Rainbows End CoverRecently a friend loaned me a copy of Rainbows End by Vernor Vinge (2006). I should fully disclose that, while I really love reading science fiction, I mostly make my sci-fi reading decisions based on neat covers that I like, so I haven’t delved that far into the Vinge back-list. And apparently I should, because he has some rather devoted fans out there.

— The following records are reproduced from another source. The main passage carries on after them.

/-- The movement of an object that a retired view gave up has ended: it is destroyed, or skipped when a view or `OBJ_PIN` holds it by now
(R332). -/
def State.destroyEnd (s : State) (id : Nat) : State :=
  match s.obj id with
  | none => s
  | some o =>
    if !o.destroyAtEnd then s
    else if 0 < o.opins || s.inView id then
      let mark (m : Model) (v : View) : View := if m.destroys v then { v with map := v.map.map fun (i, x, z) => (i, x, z || x == id) } else v
      let skip (m : Model) : Model := { m with views := m.views.map (mark m) }
      { s.modObj id (fun o => { o with destroyAtEnd := false }) with models := s.models.map skip }
    else s.destroyObj id

/-- The object reaches ABSENT at the end of a departure: evicts complete, a waiting refetch starts (Table 11-5). -/
def State.departDone (s : State) (id : Nat) : State :=
  match s.obj id with
  | none => s
  | some o =>
    let s := s.modObj id fun o => { o with res := .absent, released := false, landed := [], evicts := [], writeOut := false }
    let s := s.finishWaiters o.evicts id stOK
    match o.refetchSrc with
    | some src =>
      let s := s.modObj id fun o => { o with refetch := [], refetchSrc := none }
      s.startArrival id src o.refetch
    | none => s.destroyEnd id

/-- Release a departing object's bytes: ABSENT in the same action when no write-out is needed (R290). -/
def State.releaseBytes (s : State) (id : Nat) : State :=
  match s.obj id with
  | none => s
  | some o =>
    if o.fcopy then (s.modObj id fun o => { o with released := true }).departDone id
    else s.modObj id fun o => { o with released := true }

/-- Cancel a departure (Table 11-5): RESIDENT again, a partial write-out discarded, the evicts complete CANCELLED. The copy that a
running OBJ_STAGE_FLASH writes is that command's and goes on. -/
def State.cancelDepart (s : State) (id : Nat) : State :=
  match s.obj id with
  | none => s
  | some o =>
    let s := if o.fcopy || !o.stageW.isEmpty then s else s.dropCopy id
    let s := s.modObj id fun o => { o with res := .resident, evicts := [], writeOut := false }
    s.finishWaiters o.evicts id stCancelled

/-- An arrival ends well (R296). -/
def State.arrivalEnd (s : State) (id : Nat) : State :=
  match s.obj id with
  | none => s
  | some o =>
    let s := s.modObj id fun o => { o with res := .resident, arrive := [], src := none, evp := false, evicts := [] }
    if o.evp then
      let short := o.evictTo == 0 && !o.fcopy && !s.copyFits id o.size
      if 0 < o.pins then (s.finishWaiters o.arrive id stOK).finishWaiters o.evicts id stBusy
      else if short then (s.finishWaiters o.arrive id stOK).finishWaiters o.evicts id stNoSpace
      else (s.startDepart id o.evictTo o.evicts).finishWaiters o.arrive id stSuperseded
    else (s.finishWaiters o.arrive id stOK).destroyEnd id

/-- An arrival fails (R293): ABSENT with nothing landed, waiting commands complete with `st`, a pending evict with OK. -/
def State.arrivalFail (s : State) (id st : Nat) : State :=
  match s.obj id with
  | none => s
  | some o =>
    let s := s.modObj id fun o => { o with res := .absent, landed := [], retried := [], arrive := [], evicts := [], evp := false, src := none }
    ((s.finishWaiters o.arrive id st).finishWaiters o.evicts id stOK).destroyEnd id

/-- The meeting of a promote or load with an object (Table 11-5). -/
def State.meetArrival (s : State) (r : Option Ref) (id : Nat) (src : LoadSrc) : State :=
  let fin (s : State) (st : Nat) : State := match r with
    | some r => s.finishObj r id st
    | none => s
  let w (alt : Nat) : List Waiter := match r with
    | some r => [{ ref := r, alt := alt }]
    | none => []
  match s.obj id with
  | none => s
  | some o =>
    match o.res with
    | .absent => s.startArrival id src (w stOK)
    | .arriving =>
      let s := if o.evp then (s.modObj id fun o => { o with evp := false, evicts := [] }).finishWaiters o.evicts id stCancelled else s
      s.modObj id fun o => { o with arrive := o.arrive ++ w stJoined }
    | .resident => fin s stAlready
    | .departing =>
      if o.released then
        s.modObj id fun o => { o with refetch := o.refetch ++ w stRefetched, refetchSrc := some (o.refetchSrc.getD src) }
      else fin (s.cancelDepart id) stDepartCancelled

/-- A movable object that a command names, with the common answers: no such object, another kind, lost. -/
def State.withMovable (s : State) (r : Ref) (id : Nat) (f : Obj → State → State) : State :=
  match s.obj id with
  | none => s.finish r stNotFound
  | some o =>
    if !o.movable then s.finishObj r id stBadField
    else if o.lost then s.finishObj r id stMemLost
    else f o s

/-- A HOSTBUF of at least `n` bytes. -/
def State.bufOf (s : State) (id n : Nat) : Option Obj :=
  (s.obj id).bind fun o => if o.kind == .hostbuf && decide (n ≤ o.size) then some o else none

/-- One or two sources with a split (R294). -/
def State.hostSrcOk (s : State) (tiles size s0 s1 split : Nat) (isProgram : Bool) : Bool :=
  (s.bufOf s0 size).isSome &&
  (if s1 = 0 then split == 0
   else !isProgram && decide (split ≤ tiles) &&
     (match s.bufOf s0 size, s.bufOf s1 size with
      | some a, some c => a.hostPort != c.hostPort
      | _, _ => false))

/-- OBJ_LOAD_HOST (R294, Table 11-5). -/
def opObjLoadHost (r : Ref) (b : List Byte) (s : State) : State :=
  let id := fld b 0 4
  if !onlyUses b [(0, 16)] then s.finish r stBadField
  else s.withMovable r id fun o s =>
    let s0 := fld b 4 4
    let s1 := fld b 8 4
    let sp := fld b 12 4
    if !s.hostSrcOk o.tiles o.size s0 s1 sp (o.kind == .program) then s.finishObj r id stBadField
    else s.meetArrival (some r) id (.host s0 s1 sp)

/-- OBJ_STAGE_FLASH (R294, R308). -/
def opObjStageFlash (r : Ref) (b : List Byte) (s : State) : State :=
  let id := fld b 0 4
  let src := fld b 4 4
  if !onlyUses b [(0, 8)] then s.finish r stBadField
  else s.withMovable r id fun o s =>
    if src != 0 && (s.bufOf src o.size).isNone then s.finishObj r id stBadField
    else if !s.flash.ready then s.finishObj r id stNotReady
    else if o.fcopy then s.finishObj r id stAlready
    else if src == 0 && o.res != .resident then s.finishObj r id stNotResident
    else if !s.copyFits id o.size then s.finishObj r id stNoSpace
    else
      let wait (s : State) (p : Option Port) : State :=
        s.modObj id fun o => { o with stageW := o.stageW ++ [{ ref := r, alt := stOK }], stagePort := p }
      if !o.stageW.isEmpty then wait s o.stagePort
      else if src = 0 then wait (s.startCopy o (s.objBody o)) none
      else match s.bufOf src o.size with
      | none => s.finishObj r id stBadField
      | some h =>
        match s.hostRead h.hostPort h.hostAddr o.size with
        | none => s.finishObj r id stNoSource
        | some bytes =>
          let rd (a n : Nat) : List Byte := (bytes.drop a).take n
          if !o.dir.all fun t => tilePasses t (tileBytes rd t) then s.finishObj r id stTileCorrupt
          else wait (s.startCopy o (bytes.zipIdx.filterMap fun (v, i) => if v == 0 then none else some (i, v))) (some h.hostPort)

/-- Some optical port is UP (R410). -/
def State.opticalUp (s : State) : Bool := (s.link 28).state == .up || (s.link 29).state == .up

/-- OBJ_PROMOTE (R294, R410, Table 11-5). -/
def opObjPromote (r : Ref) (b : List Byte) (s : State) : State :=
  let id := fld b 0 4
  let src := fld b 4 1
  if !onlyUses b [(0, 5)] || decide (1 < src) then s.finish r stBadField
  else s.withMovable r id fun o s =>
    let starts := o.res == .absent || (o.res == .departing && o.released)
    if src = 0 then
      if starts && !o.fcopy && o.res == .absent then s.finishObj r id stNoSource
      else if starts && !s.flash.ready then s.finishObj r id stNotReady
      else s.meetArrival (some r) id .flash
    else if o.res == .absent then
      if !s.opticalUp then s.finishObj r id stNoSource
      else (s.meetArrival (some r) id .twin).emits ((List.range (max o.tiles 1)).map fun t => .tileReq id t)
    else s.meetArrival (some r) id .twin

/-- The pool has an open sequence. -/
def State.poolInUse (s : State) (id : Nat) : Bool := s.seqs.any fun q => q.pool == id && !q.closed

/-- OBJ_EVICT (R295, Table 11-5). -/
def opObjEvict (r : Ref) (b : List Byte) (s : State) : State :=
  let id := fld b 0 4
  let dest := fld b 4 1
  if !onlyUses b [(0, 5)] || decide (2 < dest) then s.finish r stBadField
  else if dest = 2 then
    match s.obj id with
    | none => s.finish r stNotFound
    | some o =>
      if 0 < o.pins || o.res == .arriving || o.res == .departing || s.poolInUse id then s.finishObj r id stBusy
      else (s.destroyObj id).finish r stOK (({ o with landed := [] } : Obj).result)
  else s.withMovable r id fun o s =>
    let join : List Waiter := [{ ref := r, alt := stJoined }]
    match o.res with
    | .absent => s.finishObj r id stAlready
    | .arriving =>
      if o.evp then s.modObj id fun o => { o with evicts := o.evicts ++ join }
      else if dest = 1 && !o.fcopy then s.finishObj r id stNoSource
      else s.modObj id fun o => { o with evp := true, evictTo := dest, evicts := [{ ref := r, alt := stOK }] }
    | .resident =>
      if 0 < o.pins then s.finishObj r id stBusy
      else if dest = 1 && !o.fcopy then s.finishObj r id stNoSource
      else if dest = 0 && !o.fcopy && !s.flash.ready then s.finishObj r id stNotReady
      else if dest = 0 && !o.fcopy && !s.copyFits id o.size then s.finishObj r id stNoSpace
      else s.startDepart id dest [{ ref := r, alt := stOK }]
    | .departing => s.modObj id fun o => { o with evicts := o.evicts ++ join }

Although I had some plot-based problems with this book, there is more than enough technology and library-related goings on to make even the most anti-sci-fi librarian take note. The story takes place in the year 2025, primarily in San Diego. In this future world, our Web 2.0 has blossomed into an all-encompassing connected environment that people access by “wearing” – which involves a combination of technologically-implanted clothes and contact lenses that allow you to access the ever-present web of information at all times. When someone is “wearing” they can activate different visual overlays on the physical environment around them, project a 3-D version of themselves anywhere on Earth, and sort through megabytes of data, opinions, and information at the drop of a hat.

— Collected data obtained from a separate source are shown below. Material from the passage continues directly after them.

/-- A tile's read of its weights ends (R290, R300): a mapping removed while it was read goes with its last reader. -/
def State.dropReads (s : State) (k i : Nat) : State :=
  match (s.die k).entry i with
  | none => s
  | some e =>
    let s := match e.readsObj with
      | some o => s.modObj o fun (x : Obj) => { x with readers := x.readers - 1 }
      | none => s
    let dec (x : StageEnt) : StageEnt := if e.readsStage == some (x.obj, x.tile) then { x with readers := x.readers - 1 } else x
    let gone (x : StageEnt) : Bool := e.readsStage == some (x.obj, x.tile) && !x.landed && x.readers == 0
    s.modDie k fun d => { d.modEntry i (fun e => { e with readsObj := none, readsStage := none }) with
      stage := (d.stage.map dec).filter fun x => !gone x }

def State.freeCore (s : State) (k core i : Nat) : State :=
  (s.dropReads k i).modDie k fun d => { d with cores := d.cores.modify core (Core.leave d s.now i) }

/-! ## Completion and failure -/

/-- A report is current: the entry is CLAIMED by the core and holds the named `TILE_SEQ` in the named attempt (R131). -/
def Die.current (d : Die) (core i tileSeq attempt : Nat) : Option Tile :=
  (d.entry i).bind fun e =>
    if e.state == .claimed && e.core == core && e.tileSeq == tileSeq && e.attempts == attempt &&
      !((d.cores.getD core State.core0).closed) then some e else none

/-- A discarded report (R131). -/
def State.staleTile (s : State) (k : Nat) : State := s.modDie k fun d => { d with tlStale := satAdd 32 d.tlStale 1 }

/-- A group whose members are all DONE closes, its members FREE (R136). -/
def Die.closeGroup (d : Die) (g : Nat) : Die :=
  match d.groups.find? fun x => x.idx == g with
  | none => d
  | some x =>
    if (d.tiles.filter fun e => e.reduce && e.group == g && e.state == .done).length = x.members && !x.poisoned then
      { d with tiles := d.tiles.filter (fun e => !(e.reduce && e.group == g)), groups := d.groups.filter fun y => y.idx != g }
    else d

/-- The one operation of a completion (R130): flags, counters, FREE or DONE; then the group, when it is whole (R136). -/
def State.completeEntry (s : State) (k i : Nat) (flags : BitVec 5) : State :=
  match (s.die k).entry i with
  | none => s
  | some e =>
    let s := s.modStepAt e.slot fun t => { t with flags := t.flags ||| flags }
    let s := s.modDie k fun d =>
      if e.reduce then d.modEntry i fun e => { e with state := .done, status := 0, flags := flags } else d.dropEntry i
    let s := s.decCtrs k ((if e.sig0En then [e.sig0] else []) ++ if e.sig1En then [e.sig1] else [])
    if e.reduce then s.modDie k fun d => d.closeGroup e.group else s

/-- Status codes of Table 05-3. -/
def tsBadField := 1
def tsBadFormat := 2
def tsUnpack := 3
def tsPalFault := 4
def tsWatchdog := 5
def tsHwErr := 6
def tsDmaErr := 7
def tsLost := 8
def tsKilled := 9

/-- A member that has added poisons its group (R137). -/
def Die.poison (d : Die) (e : Tile) : Die :=
  if e.reduce && e.wrote then { d with groups := d.groups.map fun (g : RGroup) => if g.idx == e.group then { g with poisoned := true } else g } else d

/-- A tile back in READY, or in FAILED, at four attempts ends its step (R134). -/
def State.retryLimit (s : State) (k : Nat) (e : Tile) : State := if 4 ≤ e.attempts then s.failTile k e stTileRetryLimit else s

/-- A failed or reclaimed tile returns to READY (Table 05-3): a member that has added poisons its group (R137); at four
attempts the step fails (R134). -/
def State.backToReady (s : State) (k i status : Nat) : State :=
  match (s.die k).entry i with
  | none => s
  | some e =>
    let s := s.modDie k fun d =>
      let d := (d.modEntry i fun e => { e with status := status }).makeReady s.now i
      let d := if status = tsLost ∨ status = tsHwErr then { d with tlReclaim := satAdd 32 d.tlReclaim 1 } else d
      let d := if status = tsHwErr then { d with tlHwErr := satAdd 32 d.tlHwErr 1 } else d
      d.poison e
    s.retryLimit k e

/-- A tile reaches FAILED (Table 05-3). -/
def State.toFailed (s : State) (k i status : Nat) : State :=
  match (s.die k).entry i with
  | none => s
  | some e => (s.modDie k fun d => (d.modEntry i fun e => { e with state := .failed, status := status }).poison e).retryLimit k e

Naturally, in a world such as this, the younger generation doesn’t have much use for physical books. In fact, using their “wearable” net is so ingrained in their idea of learning, research, and communication, that books or journals that haven’t been digitized may as well never have existed.

Geisel Library

Since this takes place in San Diego, Vinge nicely sets much of the library end of the plot at the Giesel Library on the UCSD campus. Here we have a semi-well-intentioned, but evilish project in which a big company is basically shredding all the books in the library as part of a fast-track digitization scheme. See, by shredding the books and comparing the scanned and shredded bits with other shredded copies, computers put together all the pieces into a totally searchable, integrated, digital product. The only problem is that the books are destroyed (gasp!). They are saving the shreds, though, in case future researchers want to take a look at them. (Shreddy Archives!)

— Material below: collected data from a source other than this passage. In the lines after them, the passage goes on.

-- ==== Sys2Proof/Machine/Steps.lean ====
section
/-! DEFINITION. What a step holds on a member (R173 to R179, R222, R223), its kill and re-run (R237 to R240), the commit
apply (R232), job stops (R378 to R380) and tenants' turns (R242 to R246), as operations that the tokens' meanings call. -/

namespace Sys2Proof.Machine

open Sys2Proof

/-! ## Turns of tenants on the master (R242 to R246) -/

/-- The step runs under this module's mastership. -/
def State.mastered (s : State) (t : Step) : Bool := (s.slc t.slice).isMaster

def State.tenSteps (s : State) (ten : Nat) : List Step := s.steps.filter fun t => t.tenant == ten && s.mastered t

/-- A master's record whose start barrier holds every ARRIVE and waits for its release. -/
def State.startReady (s : State) (m : MasterStep) : Bool :=
  !m.killing && !m.released.contains 0 &&
  (List.range (s.slc m.slice).count).all fun i => m.arrived.any fun (b, j, _) => b == 0 && j == i

def State.readySteps (s : State) : List (MasterStep × Step) :=
  s.mst.filterMap fun m => if s.startReady m then (s.stepOf m.slice m.id).map fun t => (m, t) else none

def State.quantum (s : State) (ten : Nat) : Nat := s.tenQ.getD ten 0

def State.charge (s : State) (ten : Nat) : Nat := s.tenC.getD ten 0

/-- Choose the next turn: ascending tenant index after the tenant that ran last; a turn of no length is skipped (R244). -/
def State.pickTurn (s : State) (ready : List Nat) : Nat → State
  | 0 => s
  | f + 1 =>
    let order := (List.range 64).map fun i => (s.lastTenant + 1 + i) % 64
    match order.find? fun t => ready.contains t with
    | none => s
    | some t =>
      if s.quantum t ≤ s.charge t then
        ({ s with tenC := s.tenC.set t (s.charge t - s.quantum t), lastTenant := t } : State).pickTurn ready f
      else { s with curTenant := some t, turnStart := none, turnEnd := none }

/-- Release the start barrier of a step; a turn counts from its first release. -/
def State.releaseStart (s : State) (m : MasterStep) (t : Step) : State :=
  let s := s.modMst m.slice m.id fun m => { m with released := m.released ++ [0] }
  let s := if s.curTenant == some t.tenant && s.turnStart.isNone then
      { s with turnStart := some s.now, turnEnd := some (s.now + cyclesUs (s.quantum t.tenant - s.charge t.tenant)) }
    else s
  s.toAll m.slice .release (s.mstTok m) []

/-- End the current turn; quanta that wait for a change of turn apply (R431). -/
def State.passTurn (s : State) : State :=
  ({ s with lastTenant := s.curTenant.getD s.lastTenant, curTenant := none, turnStart := none, turnEnd := none } : State).applyQuanta

/-- Release what R243 lets start now. -/
def State.schedule (s : State) : State :=
  let s := match s.curTenant with
    | some c => if (s.tenSteps c).isEmpty then s.passTurn else s
    | none => s
  let sliced := (s.readySteps.map fun (_, t) => t.tenant).eraseDups.filter fun t => decide (0 < s.quantum t)
  let fuel := 64 + (sliced.map fun t => s.charge t / s.quantum t + 1).foldl (· + ·) 0
  let s := if s.curTenant.isNone then s.pickTurn sliced fuel else s
  let s := (s.readySteps.filter fun (_, t) => s.curTenant == some t.tenant).foldl (fun s (m, t) => s.releaseStart m t) s
  if s.readySteps.any fun (_, t) => decide (0 < s.quantum t.tenant) then s
  else (s.readySteps.filter fun (_, t) => s.quantum t.tenant = 0).foldl (fun s (m, t) => s.releaseStart m t) s

/-- A step of an ended turn has reached KILLED or COMMITTED on every member: the last one fixes the overrun (R245). -/
def State.turnDone (s : State) (h id : Nat) : State :=
  match s.turnSteps.find? fun (_, _, a, b) => a == h && b == id with
  | none => s
  | some (ten, e, _, _) =>
    let s := { s with turnSteps := s.turnSteps.filter fun (_, _, a, b) => !(a == h && b == id) }
    if s.turnSteps.any fun (a, b, _, _) => a == ten && b == e then s
    else { s with tenC := s.tenC.set ten (s.charge ten + ((s.now - e) / 105 - 50)) }

/-! ## Completions (R247, Table 17-9) -/

def Step.result (t : Step) (slice : Bool) (flags : BitVec 5) (ovfPairs ovfRounds mask : Nat) : List Byte :=
  leBytes 8 t.id ++ leBytes 1 t.run ++ leBytes 1 (flags.toNat + 32 * boolNat t.rerun + 64 * boolNat slice) ++ leBytes 1 ovfRounds ++
  leBytes 1 t.preempts ++ leBytes 4 t.commitNo ++ leBytes 4 ovfPairs ++ leBytes 8 mask

/-- A step leaves the module: its record goes, loads that waited for its banks act, and its tenant's turn passes with its last step
(R243). -/
def State.dropStep (s : State) (h id : Nat) : State :=
  (({ s with steps := s.steps.filter fun t => !(t.slice == h && t.id == id) } : State).routeWake h).schedule

/-- Post a step's completion on the ring of its STEP_SUBMIT and drop it; the master's carries the whole slice's sums. -/
def State.postStep (s : State) (t : Step) (status mask : Nat) (lost : Bool) : State :=
  let x := s.slc t.slice
  let res := match s.mstOf t.slice t.id with
    | some m => if x.isMaster then t.result true (m.prepFlags ||| t.flags) m.ovfPairs m.ovfRounds mask else t.result false t.flags t.ovfPairs t.ovfRounds mask
    | none => t.result x.isMaster t.flags t.ovfPairs t.ovfRounds mask
  (s.finishWith t.ref status res lost t.blame).dropStep t.slice t.id

/-! ## Pages (R174 to R176, R178) -/

/-- What one entry takes: a tail copy (source, positions), fresh logical pages, leaf runs. -/
structure PagePlan where
  copy : Option (Nat × Nat)
  fresh : List Nat
  runs : List Nat
deriving DecidableEq, Repr

/-- The open tail: STAGING, mapped once, not permanent (R175). -/
def PageDesc.openTail (d : PageDesc) : Bool := d.state == .staging && d.refcnt == 1 && !d.perm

Beyond the shredding project, Vinge explores the possibility of layering very detailed virtual reality skins over the gutted library (so users can experience the act of doing research as if they were in some Terry-Pratchett-like world – physical “virtual” books are delivered to them in a sort of Medieval D&D setting with changing content depending on their research interests), and the climactic scene of the book involves a library riot between competing fan groups that want control of the virtual way in which the library is presented.
 
There’s a lot more to it, but I think this should give you the general idea. In reading some reviews online, the consensus seems to be that this is not one of Vinge’s best books, but if you are a librarian or information-enthusiast who is interested in some not-so-distant-future technology ideas, I say: check it out.